Старый мир умирает, а останки его становятся плодородным гумусом для нового. И жизнь в этой череде миров представляется хрупкой и монотонной, последовательностью однообразных времён года, утекающих, как песок сквозь пальцы в проклятии постоянства, в пугающем отсутствии исчезнувшего мира и в сожалении о стольких упущенных мирах, ушедших в небытие. Жизнь у Феррари оказывается лишь секундой между тем, как она восстаёт из небытия, и тем, как она снова в него нисходит.

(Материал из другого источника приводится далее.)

theorem gsyncEdge_eff (rising : Bool) (s : State) :
    Eff (withSide [.clock, .free, .pins, .memory, .kiln, .gauge, .loop]) (sideAnd (joinKeys [.fam (K.gasActiveBank 0) 16, .fam
        (K.gasFadeState 0) 16, .fam (K.gasLatest 0) 16, .fam (K.gasLost 0) 16, .fam (K.gasSamples 0) 16, .fam (K.gasSettleLeft 0)
        16, .fam (K.gasStatus 0) 16, .fam (K.khHeadState 0) 128, .fam (K.khHeadStatus 0) 128, .fam (K.kpFaultCount 0) 32, .fam
        (K.kpLastFaultTime 0) 32, .fam (K.kpPortState 0) 32, .fam (K.kpPortStatus 0) 32, .fam (K.qsFill 0) 64, .fam (K.qsFillPeak
        0) 64, .fam (K.qsItemsIn 0) 64, .fam (K.qsNoCreditCount 0) 64, .fam (K.qsQueueStatus 0) 64, .one K.fltFaultStatus, .one
        K.fltLastRetiredUnit, .one K.fltRetiredCount, .one K.fltTransientCount, .one K.gauSyncCount, .one K.gauSyncTime] [.one
        K.kilnActiveHeads, .one K.kilnKilnStatus, .one K.quesSizeErrors])) s (gsyncEdge rising s) := by
  unfold gsyncEdge
  exact Eff.ite ((State.gaSync_eff ..).after Eff.refl rfl) Eff.refl

theorem execGsyncEdge_eff (rising : Bool) (s : State) {t : State} (h : execGsyncEdge rising s = .next t) :
    Eff (withSide [.clock, .free, .pins, .memory, .kiln, .gauge, .loop]) (sideAnd (joinKeys [.fam (K.gasActiveBank 0) 16, .fam
        (K.gasFadeState 0) 16, .fam (K.gasLatest 0) 16, .fam (K.gasLost 0) 16, .fam (K.gasSamples 0) 16, .fam (K.gasSettleLeft 0)
        16, .fam (K.gasStatus 0) 16, .fam (K.khHeadState 0) 128, .fam (K.khHeadStatus 0) 128, .fam (K.kpFaultCount 0) 32, .fam
        (K.kpLastFaultTime 0) 32, .fam (K.kpPortState 0) 32, .fam (K.kpPortStatus 0) 32, .fam (K.qsFill 0) 64, .fam (K.qsFillPeak
        0) 64, .fam (K.qsItemsIn 0) 64, .fam (K.qsNoCreditCount 0) 64, .fam (K.qsQueueStatus 0) 64, .one K.fltFaultStatus, .one
        K.fltLastRetiredUnit, .one K.fltRetiredCount, .one K.fltTransientCount, .one K.gauSyncCount, .one K.gauSyncTime] [.one
        K.kilnActiveHeads, .one K.kilnKilnStatus, .one K.quesSizeErrors])) s t := by
  unfold execGsyncEdge at h
  cases h
  exact (gsyncEdge_eff ..).after Eff.refl rfl

theorem modStuck_eff (c : Nat) (s : State) :
    Eff (withSide [.clock, .gauge]) (sideAnd [.fam (K.gfltFaultCount 0) 16, .fam (K.gfltGaugeFaults 0) 16, .fam (K.gfltGaugeState
        0) 16, .fam (K.gfltLastFaultTime 0) 16, .one K.fltFaultStatus, .one K.fltLastRetiredUnit, .one K.fltRetiredCount, .one
        K.fltTransientCount]) s (modStuck c s) := by
  unfold modStuck
  refine Eff.ite ?_ ?_
  · exact Eff.refl
  · extract_lets +onlyGivenNames x1
    clear_value (ex1 : x1 = _)
    refine Eff.have ex1 ((State.at_eff ..).after Eff.refl rfl) fun hx1 => ?_
    extract_lets +onlyGivenNames v2
    clear_value v2
    extract_lets +onlyGivenNames x3
    clear_value (ex3 : x3 = _)
    refine Eff.have ex3 (Eff.wr ((State.setGa_eff ..).after hx1 rfl) rfl (KeySet.any_fam _ rfl)) fun hx3 => ?_
    exact (State.gaFault_eff ..).after hx3 rfl

theorem execModStuck_eff (c : Nat) (s : State) {t : State} (h : execModStuck c s = .next t) :
    Eff (withSide [.clock, .gauge]) (sideAnd [.fam (K.gfltFaultCount 0) 16, .fam (K.gfltGaugeFaults 0) 16, .fam (K.gfltGaugeState
        0) 16, .fam (K.gfltLastFaultTime 0) 16, .one K.fltFaultStatus, .one K.fltLastRetiredUnit, .one K.fltRetiredCount, .one
        K.fltTransientCount]) s t := by
  unfold execModStuck at h
  exact Eff.to (inst_next h).2.symm ((modStuck_eff ..).after Eff.refl rfl)

theorem swapTargetWrite_eff (a : Acc) (c : Nat) (s : State) :
    Eff (withSide [.gauge]) (accAnd [.fam (K.gasFadeState 0) 16, .fam (K.gasHeldRequest 0) 16, .fam (K.gasStatus 0) 16]) s
        (swapTargetWrite a c s) := by
  unfold swapTargetWrite
  extract_lets +onlyGivenNames v1
  clear_value v1
  exact Eff.act Eff.refl (fun y2 hy2 => (Eff.ite ((State.fadeTake_eff ..).after hy2 rfl)
      (by extract_lets +onlyGivenNames x3; clear_value (ex3 : x3 = _); exact Eff.have ex3 (Eff.ite (Eff.flag hy2 rfl (KeySet.any_fam _ rfl)) hy2) fun hx3 => (Eff.wr hx3 rfl (KeySet.any_fam _ rfl)))))
      rfl

theorem execSwapTarget_eff (a : Acc) (c : Nat) (s : State) {t : State} (h : execSwapTarget a c s = .next t) :
    Eff (withSide [.gauge]) (accAnd [.fam (K.gasFadeState 0) 16, .fam (K.gasHeldRequest 0) 16, .fam (K.gasStatus 0) 16]) s t := by
  unfold execSwapTarget at h
  exact Eff.to (inst_next h).2.symm ((swapTargetWrite_eff ..).after Eff.refl rfl)

theorem syncNowWrite_eff (a : Acc) (s : State) :
    Eff (withSide [.clock, .free, .pins, .memory, .kiln, .gauge, .loop]) (accAnd (joinKeys [.fam (K.gasActiveBank 0) 16, .fam
        (K.gasFadeState 0) 16, .fam (K.gasLatest 0) 16, .fam (K.gasLost 0) 16, .fam (K.gasSamples 0) 16, .fam (K.gasSettleLeft 0)
        16, .fam (K.gasStatus 0) 16, .fam (K.khHeadState 0) 128, .fam (K.khHeadStatus 0) 128, .fam (K.kpFaultCount 0) 32, .fam
        (K.kpLastFaultTime 0) 32, .fam (K.kpPortState 0) 32, .fam (K.kpPortStatus 0) 32, .fam (K.qsFill 0) 64, .fam (K.qsFillPeak
        0) 64, .fam (K.qsItemsIn 0) 64, .fam (K.qsNoCreditCount 0) 64, .fam (K.qsQueueStatus 0) 64, .one K.fltFaultStatus, .one
        K.fltLastRetiredUnit, .one K.fltRetiredCount, .one K.fltTransientCount, .one K.gauSyncCount, .one K.gauSyncTime] [.one
        K.kilnActiveHeads, .one K.kilnKilnStatus, .one K.quesSizeErrors])) s (syncNowWrite a s) := by
  unfold syncNowWrite
  exact Eff.act Eff.refl (fun y1 hy1 => (Eff.ite ((State.gaSync_eff ..).after hy1 rfl) hy1)) rfl

theorem execSyncNow_eff (a : Acc) (s : State) {t : State} (h : execSyncNow a s = .next t) :
    Eff (withSide [.clock, .free, .pins, .memory, .kiln, .gauge, .loop]) (accAnd (joinKeys [.fam (K.gasActiveBank 0) 16, .fam
        (K.gasFadeState 0) 16, .fam (K.gasLatest 0) 16, .fam (K.gasLost 0) 16, .fam (K.gasSamples 0) 16, .fam (K.gasSettleLeft 0)
        16, .fam (K.gasStatus 0) 16, .fam (K.khHeadState 0) 128, .fam (K.khHeadStatus 0) 128, .fam (K.kpFaultCount 0) 32, .fam
        (K.kpLastFaultTime 0) 32, .fam (K.kpPortState 0) 32, .fam (K.kpPortStatus 0) 32, .fam (K.qsFill 0) 64, .fam (K.qsFillPeak
        0) 64, .fam (K.qsItemsIn 0) 64, .fam (K.qsNoCreditCount 0) 64, .fam (K.qsQueueStatus 0) 64, .one K.fltFaultStatus, .one
        K.fltLastRetiredUnit, .one K.fltRetiredCount, .one K.fltTransientCount, .one K.gauSyncCount, .one K.gauSyncTime] [.one
        K.kilnActiveHeads, .one K.kilnKilnStatus, .one K.quesSizeErrors])) s t := by
  unfold execSyncNow at h
  cases h
  exact (syncNowWrite_eff ..).after Eff.refl rfl

end Sys2Proof.Machine
end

Это ощущение неумолимости бега времени, колоссального в сравнении с множествами подобных человеку рождающихся и умирающих миров, автор то и дело подчёркивает, говоря о незаметности исчезновения империй, миров и жизней в масштабе этого времени: «Рим пал, но на самом деле — будто ничего и не случилось», «не было никаких варварских набегов. Ни полчищ вандалов, ни орд вестготов, ни одного всадника», «неужели империи умирают вот так, без единого вздоха», «ничего не произошло — империи больше нет». Рим, Французская колониальная империя, жизни героев и их родных, все эти миры перемешиваются и «возможно, каждый мир есть лишь деформированное отображение всех остальных миров».
И только одна вещь находится вне времени — безысходная чудовищная тишина, древнее всех миров, но пока те сменяют друг друга, она не наступит. «Не страшись, — обновится подобно орлу юность твоя», — несёт сквозь века свою проповедь Августин.